- **GIVEN INFORMATION**:
-- ==== Sys2Proof/Tests/Slice0.lean ====
section
/-! SUPPORT. Tests whose expected values are the spec's (95_test_vectors.md unless a test says otherwise), and for
every obligation with hypotheses a witness that meets them, clause by clause. -/

set_option Elab.async false

namespace Sys2Proof.Tests
open Sys2Proof Machine

/-! ## Helpers -/

/-- What a result carries as its next state. -/
def nextOf : Result → Option State
  | .next t => some t
  | .fault _ => none
  | .refused _ => none

/-- What a result refuses with. -/
def refusalOf : Result → Option Refusal
  | .next _ => none
  | .fault _ => none
  | .refused r => some r

/-- The sequencer's registers of a result: `pins`, `st`, `X`, `Y`, `E`. -/
def regsOf (r : Result) : Option (BitVec 2 × SeqState × BitVec 22 × BitVec 17 × BitVec 17) :=
  (nextOf r).map (fun t => (t.pins, t.st, t.x, t.y, t.e))

/-- The toy machine at reset with these coming moves. -/
def toy (moves : List Action) : State := { State.reset with par := Params.toy, agenda := moves }

/-- The toy machine (`CLR = 6`) started, with these words queued. -/
def started (ws : List Word) (moves : List Action) : State :=
  { toy moves with st := .setupDecode, clr := 6#16, clrValid := true, wasStarted := true, fifo := ws }

/-- The toy machine in a half state of a `HI` descriptor. -/
def inHigh (st : SeqState) (x : BitVec 22) (y e : BitVec 17) (off : BitVec 8) (pol : Bool) : State :=
  { started [] [] with st := st, amp := true, pol := pol, off := off, x := x, y := y, e := e }

/-- The toy machine in a half state of a `LO` descriptor. -/
def inLow (st : SeqState) (x : BitVec 22) (y e : BitVec 17) : State :=
  { started [] [] with st := st, x := x, y := y, e := e }

/-- The worked machine (`CLR = 748`) with a word about to be dequeued. -/
def worked (w : Word) : State :=
  { State.reset with st := .setupDecode, clr := 748#16, clrValid := true, wasStarted := true, fifo := [w] }

/-- The tuple of EV4. -/
def tuple26 : TimeTuple := ⟨2026, 11, 8, 19, 26, 0, 6⟩

/-- A malformed tuple (FS3). -/
def badTuple : TimeTuple := ⟨2026, 11, 8, 19, 60, 10, 6⟩

/-- A vector written as 60 characters (R61). -/
def vectorOf (text : List Char) : TimecodeVector :=
  text.map (fun c => if c = '1' then .one else if c = 'M' then .minuteMark else .zero)

/-- EV4. -/
def vector26 : TimecodeVector :=
  vectorOf "00000000000000000010101100101100110100010011110001011001001M".toList

/-- EV10. -/
def vector27 : TimecodeVector :=
  vectorOf "00000000000000000010111100100100110100010011110001011001001M".toList

/-- The toy machine with pattern and table built, streaming `vector26` from second `i`, word `q`. -/
def streaming (i q : Nat) (moves : List Action) : State :=
  { started [] moves with
    n := 512, lfsr := 0x110#9, pat := specPattern, tabValid := true, ms := .streamingCurrent,
    slot0 := some vector26, timeBase := some ⟨tuple26, false, 0⟩, i := i, q := q }

/-- The same with the table's words in place. -/
def streamingTab (i q : Nat) (moves : List Action) : State :=
  { streaming i q moves with tab := tableWords (streaming i q moves) }

theorem streamingTab_tab (i q : Nat) (moves : List Action) :
    (streamingTab i q moves).tab = tableWords (streamingTab i q moves) := by
  unfold streamingTab
  rfl

/-- The same at the swap, `bg` as given. -/
def swapping (bg : BgState) : State :=
  { streaming 59 0 [.swap] with ms := .swapping, bg := bg, slot1 := some vector27 }

/-! ## Well-formedness: an ill-formed term for each check -/

theorem test_wf_refuses_lo_named_L100 : (Instr.lo 15500#22 0#8 false).wf = false := by decide
theorem test_wf_refuses_lo_named_L200 : (Instr.lo 31000#22 0#8 false).wf = false := by decide
theorem test_wf_refuses_hi_named_PMP : (Instr.hi 240#22 65#8 false).wf = false := by decide
theorem test_wf_refuses_hi_named_PMN : (Instr.hi 240#22 65#8 true).wf = false := by decide
theorem test_wf_refuses_hi_named_H100 : (Instr.hi 15500#22 0#8 false).wf = false := by decide
theorem test_wf_refuses_hi_named_HS : (Instr.hi 1120#22 0#8 false).wf = false := by decide
theorem test_wf_admits_neighbours :
    (Instr.lo 15500#22 0#8 true).wf = true ∧ (Instr.lo 15500#22 1#8 false).wf = true
      ∧ (Instr.hi 239#22 65#8 false).wf = true ∧ (Instr.hi 1120#22 0#8 true).wf = true := by decide

/-! ## Decoding (section 4.1; fields written out from R66, count, offset, polarity, amplitude) -/

theorem test_decode_lo : decodeWord 0b0000000000000000000010_00000000_0_0#32 = .lo 2#22 0#8 false := by decide
theorem test_decode_lo_fields_ignored_but_kept :
    decodeWord 0b0000000000000000000010_11001000_1_0#32 = .lo 2#22 200#8 true := by decide
theorem test_decode_hi_positive : decodeWord 0b0000000000000000000100_00000001_0_1#32 = .hi 4#22 1#8 false := by decide
theorem test_decode_hi_negative : decodeWord 0b0000000000000000000011_00000010_1_1#32 = .hi 3#22 2#8 true := by decide
theorem test_decode_l100 : decodeWord 0x00F23000#32 = .l100 := by decide
theorem test_decode_l200 : decodeWord 0x01E46000#32 = .l200 := by decide
theorem test_decode_h100 : decodeWord 0x00F23001#32 = .h100 := by decide
theorem test_decode_hs : decodeWord 0x00118001#32 = .hs := by decide
theorem test_decode_pmp : decodeWord 0x0003C105#32 = .pmp 65#8 := by decide
theorem test_decode_pmn : decodeWord 0x0003C107#32 = .pmn 65#8 := by decide
theorem test_decode_all_ones : decodeWord 0xFFFFFFFF#32 = .hi 4194303#22 255#8 true := by decide
theorem test_decode_table_word : decodeTableWord 32 0x00F23001 = some .h100 ∧ decodeTableWord 33 0 = none := by decide
theorem test_decode_rejects_three_bytes :
    decodeBytes [0x00#8, 0x30#8, 0xF2#8] = .error (.truncated 3) := by rfl
theorem test_decode_bytes_leaves_rest :
    decodeBytes [0x01#8, 0x80#8, 0x11#8, 0x00#8, 0xAA#8] = .ok (.hs, [0xAA#8]) := by rfl

/-! ## The sequencer (section 5: toy parameters; the register trace of Q4) -/

theorem test_hi_dequeue_tick_Q4 :
    regsOf (step (started [0x00001005#32] [])) = some (0b01#2, .highHalf1, 4#22, 6#17, 1#17) := by decide +kernel
theorem test_hi_half_ends_Q4_tick6 :
    regsOf (step (inHigh .highHalf1 4#22 1#17 6#17 1#8 false))
      = some (0b01#2, .highHalf2, 3#22, 8#17, 0#17) := by decide +kernel
theorem test_hi_last_half_lengthened_Q4_tick22 :
    regsOf (step (inHigh .highHalf1 2#22 1#17 7#17 1#8 false))
      = some (0b01#2, .highHalf2, 1#22, 9#17, 0#17) := by decide +kernel
theorem test_hi_ends_Q4_tick31 :
    regsOf (step (inHigh .highHalf2 1#22 1#17 8#17 1#8 false))
      = some (0b10#2, .setupDecode, 0#22, 0#17, 9#17) := by decide +kernel
/-- Q6: the largest legal offset ends its first half-cycle in the tick that dequeues it (`P1 N15`). -/
theorem test_hi_largest_offset_Q6 :
    regsOf (step (started [0x0000081D#32] [])) = some (0b01#2, .highHalf2, 1#22, 15#17, 0#17) := by decide +kernel
/-- Q7. -/
theorem test_hi_reserved_offset_Q7 :
    refusalOf (step (started [0x00000821#32] [])) = some .reservedOffset := by decide +kernel
/-- Q8. -/
theorem test_hi_single_half_never_displaced_Q8 :
    regsOf (step (started [0x00000421#32] [])) = some (0b01#2, .highHalf1, 1#22, 7#17, 1#17) := by decide +kernel
/-- Q19. -/
theorem test_count_zero_Q19 :
    refusalOf (step (started [0x00000001#32] [])) = some .reservedCount := by decide +kernel
/-- Q1: the drive pulse is the first tick only. -/
theorem test_lo_dequeue_tick_Q1 :
    regsOf (step (started [0x00000800#32] [])) = some (0b01#2, .lowHalf1, 2#22, 7#17, 1#17) := by decide +kernel
theorem test_lo_second_tick_releases_Q1 :
    regsOf (step (inLow .lowHalf1 2#22 7#17 1#17)) = some (0b00#2, .lowHalf1, 2#22, 6#17, 2#17) := by decide +kernel
theorem test_lo_second_half_drives_N_Q1 :
    regsOf (step (inLow .lowHalf2 1#22 8#17 0#17)) = some (0b10#2, .lowHalf2, 1#22, 7#17, 1#17) := by decide +kernel
/-- Section 6: `P815`, `P685` are the first half-cycles of `PMN` and `PMP` at `M = 1500`. -/
theorem test_pmn_first_half : regsOf (step (worked 0x0003C107#32))
    = some (0b01#2, .highHalf1, 240#22, 814#17, 1#17) := by decide +kernel
theorem test_pmp_first_half : regsOf (step (worked 0x0003C105#32))
    = some (0b01#2, .highHalf1, 240#22, 684#17, 1#17) := by decide +kernel
theorem test_l100_dequeue : regsOf (step (worked 0x00F23000#32))
    = some (0b01#2, .lowHalf1, 15500#22, 749#17, 1#17) := by decide +kernel
theorem test_l200_dequeue : regsOf (step (worked 0x01E46000#32))
    = some (0b01#2, .lowHalf1, 31000#22, 749#17, 1#17) := by decide +kernel
theorem test_h100_dequeue : regsOf (step (worked 0x00F23001#32))
    = some (0b01#2, .highHalf1, 15500#22, 749#17, 1#17) := by decide +kernel
theorem test_hs_dequeue : regsOf (step (worked 0x00118001#32))
    = some (0b01#2, .highHalf1, 1120#22, 749#17, 1#17) := by decide +kernel
/-- Q13, Q14: a stall tick holds the pins. -/
theorem test_stall_holds_pins :
    nextOf (step { started [] [] with pins := pinsN }) = some { started [] [] with pins := pinsN } := by decide +kernel
/-- Q15. -/
theorem test_stop_Q15 :
    (nextOf (step { inHigh .highHalf2 1#22 4#17 4#17 0#8 false with fifo := [0#32], agenda := [.stop] })).map
      (fun t => (t.pins, t.st, t.fifo, t.clr)) = some (0b00#2, .stopped, [], 6#16) := by decide +kernel
/-- R29: a push before any `START` leaves `pushedAny` (PR1), the first push after one sets it (PR2), also after
`START` and `STOP`. -/
theorem test_pushedAny_only_after_start :
    (nextOf (step (toy [.push 0x800#32]))).map State.pushedAny = some false
    ∧ (nextOf (step (started [] [.push 0x801#32]))).map State.pushedAny = some true
    ∧ (nextOf (Host.Core.run Sys2Proof.core 4 (toy [.preload 6#16, .start, .stop, .push 0x801#32]))).map State.pushedAny
      = some true := by decide +kernel
/-- Q16: the ninth word is held. -/
theorem test_push_held_Q16 :
    (nextOf (step { toy [.push 9#32] with fifo := List.replicate 8 7#32 })).map State.fifo
      = some (List.replicate 8 7#32) := by decide +kernel
/-- Q17. -/
theorem test_start_needs_preload_Q17 :
    refusalOf (step (toy [.start])) = some .startBeforePreload := by decide +kernel
/-- Q18. -/
theorem test_preload_refused_Q18 :
    refusalOf (step (started [] [.preload 6#16])) = some .preloadWhileRunning := by decide +kernel
/-- R235: the traces of a push, a reading of the status and the two ticks of `HI 1` with `CLR = 0`; the stall tick
before the push and the move that is no tick are not listed. -/
theorem test_traces_R235 :
    let s : State := { started [] [.tick, .push 0x401#32, .tick, .status] with clr := 0#16 }
    pinTrace 5 s = [pinsP, pinsP] ∧ wordTrace 5 s = [0x401#32] := by decide +kernel
theorem test_withFetchWord_runs_next :
    regsOf (step (State.reset.withFetchWord 32 0x00118001))
      = some (0b01#2, .highHalf1, 1120#22, 749#17, 1#17) := by decide +kernel

/-! ## The chip generator (sections 3.1, 3.2) -/

theorem test_lfsr_single_steps :
    lfsrNext 0x000#9 = 0x110#9 ∧ lfsrNext 0x110#9 = 0x088#9 ∧ lfsrNext 0x011#9 = 0x118#9
      ∧ lfsrNext 0x001#9 = 0x110#9 ∧ lfsrNext 0x1FF#9 = 0x1EF#9 ∧ lfsrNext 0x002#9 = 0x001#9
      ∧ lfsrNext 0x100#9 = 0x080#9 := by decide
theorem test_lfsr_step_emits :
    (nextOf (step { toy [.lfsrStep] with n := 5, lfsr := 0x011#9 })).map (fun t => (t.n, t.lfsr, t.pat))
      = some (6, 0x118#9, 0b100000#512) := by decide +kernel
/-- The listed pattern: first ones at chips 5, 9, 10, 15, 18, 19, 20, 23; the last eight chips. -/
theorem test_pattern_chips :
    (List.range 24).filter (fun k => specPattern.getLsbD k) = [5, 9, 10, 15, 18, 19, 20, 23]
      ∧ (List.range 8).map (fun k => specPattern.getLsbD (504 + k))
        = [false, false, false, false, false, false, false, true] := by decide +kernel
theorem test_lfsr_gen : (match step (toy [.lfsrGen]) with
    | .next t => t.pat == specPattern && t.n == 512 && t.lfsr == 0x110#9
    | .fault _ => false
    | .refused _ => false) = true := by decide +kernel

/-! ## The table (section 4.3) -/

/-- The worked machine's table. -/
def workedTable : List Word := tableWords { State.reset with pat := specPattern }

theorem test_table_fixed_entries :
    workedTable.take 4 = [0x00F23000#32, 0x01E46000#32, 0x00F23001#32, 0x00118001#32] := by decide +kernel
theorem test_table_chip_entries :
    workedTable[9]? = some 0x0003C107#32 ∧ workedTable[10]? = some 0x0003C105#32
      ∧ workedTable[515]? = some 0x0003C107#32 ∧ workedTable[520]? = some 0x0003C107#32
      ∧ workedTable[521]? = some 0x0003C105#32 ∧ workedTable[1027]? = some 0x0003C105#32 := by decide +kernel

/-! ## The encoder (sections 2.2, 2.3) -/

theorem test_enc_EV4 : enc 9999 tuple26 false = .ok vector26 := by rfl
theorem test_enc_EV2_summer : enc 9999 ⟨2024, 3, 31, 1, 0, 0, 6⟩ true
    = .ok (vectorOf "00000000000000000100100000000100000110001111111000001001000M".toList) := by rfl
theorem test_enc_EV9_century : enc 9999 ⟨1999, 9, 9, 9, 9, 9, 3⟩ true
    = .ok (vectorOf "00000000000000000100110010000100100010010000110010100110011M".toList) := by rfl
theorem test_enc_rejects_day_32 : enc 9999 ⟨2024, 1, 32, 0, 0, 0, 0⟩ false = .error .protocolInputError := by rfl
theorem test_enc_accepts_31_february : (enc 9999 ⟨2024, 2, 31, 0, 0, 0, 0⟩ false).isOk = true := by rfl
/-- `YEAR_MAX` is a parameter (U23). -/
theorem test_enc_year_above_parameter : enc 2025 tuple26 false = .error .protocolInputError
    ∧ enc 2026 tuple26 false = .ok vector26 := ⟨by rfl, by rfl⟩
theorem test_dump_EV4 : dumpVector vector26
    = "0 00000000000000 0 0 0 1 0 1 0110010 1 100110 1 000100 111 10001 01100100 1 M".toList := by decide +kernel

- **ACTIVITY**: The answer consists of the lines above that include the word "Instr", each copied exactly.

- **COMPLETED TASK**:
theorem test_wf_refuses_lo_named_L100 : (Instr.lo 15500#22 0#8 false).wf = false := by decide
theorem test_wf_refuses_lo_named_L200 : (Instr.lo 31000#22 0#8 false).wf = false := by decide
theorem test_wf_refuses_hi_named_PMP : (Instr.hi 240#22 65#8 false).wf = false := by decide
theorem test_wf_refuses_hi_named_PMN : (Instr.hi 240#22 65#8 true).wf = false := by decide
theorem test_wf_refuses_hi_named_H100 : (Instr.hi 15500#22 0#8 false).wf = false := by decide
theorem test_wf_refuses_hi_named_HS : (Instr.hi 1120#22 0#8 false).wf = false := by decide
    (Instr.lo 15500#22 0#8 true).wf = true ∧ (Instr.lo 15500#22 1#8 false).wf = true
      ∧ (Instr.hi 239#22 65#8 false).wf = true ∧ (Instr.hi 1120#22 0#8 true).wf = true := by decide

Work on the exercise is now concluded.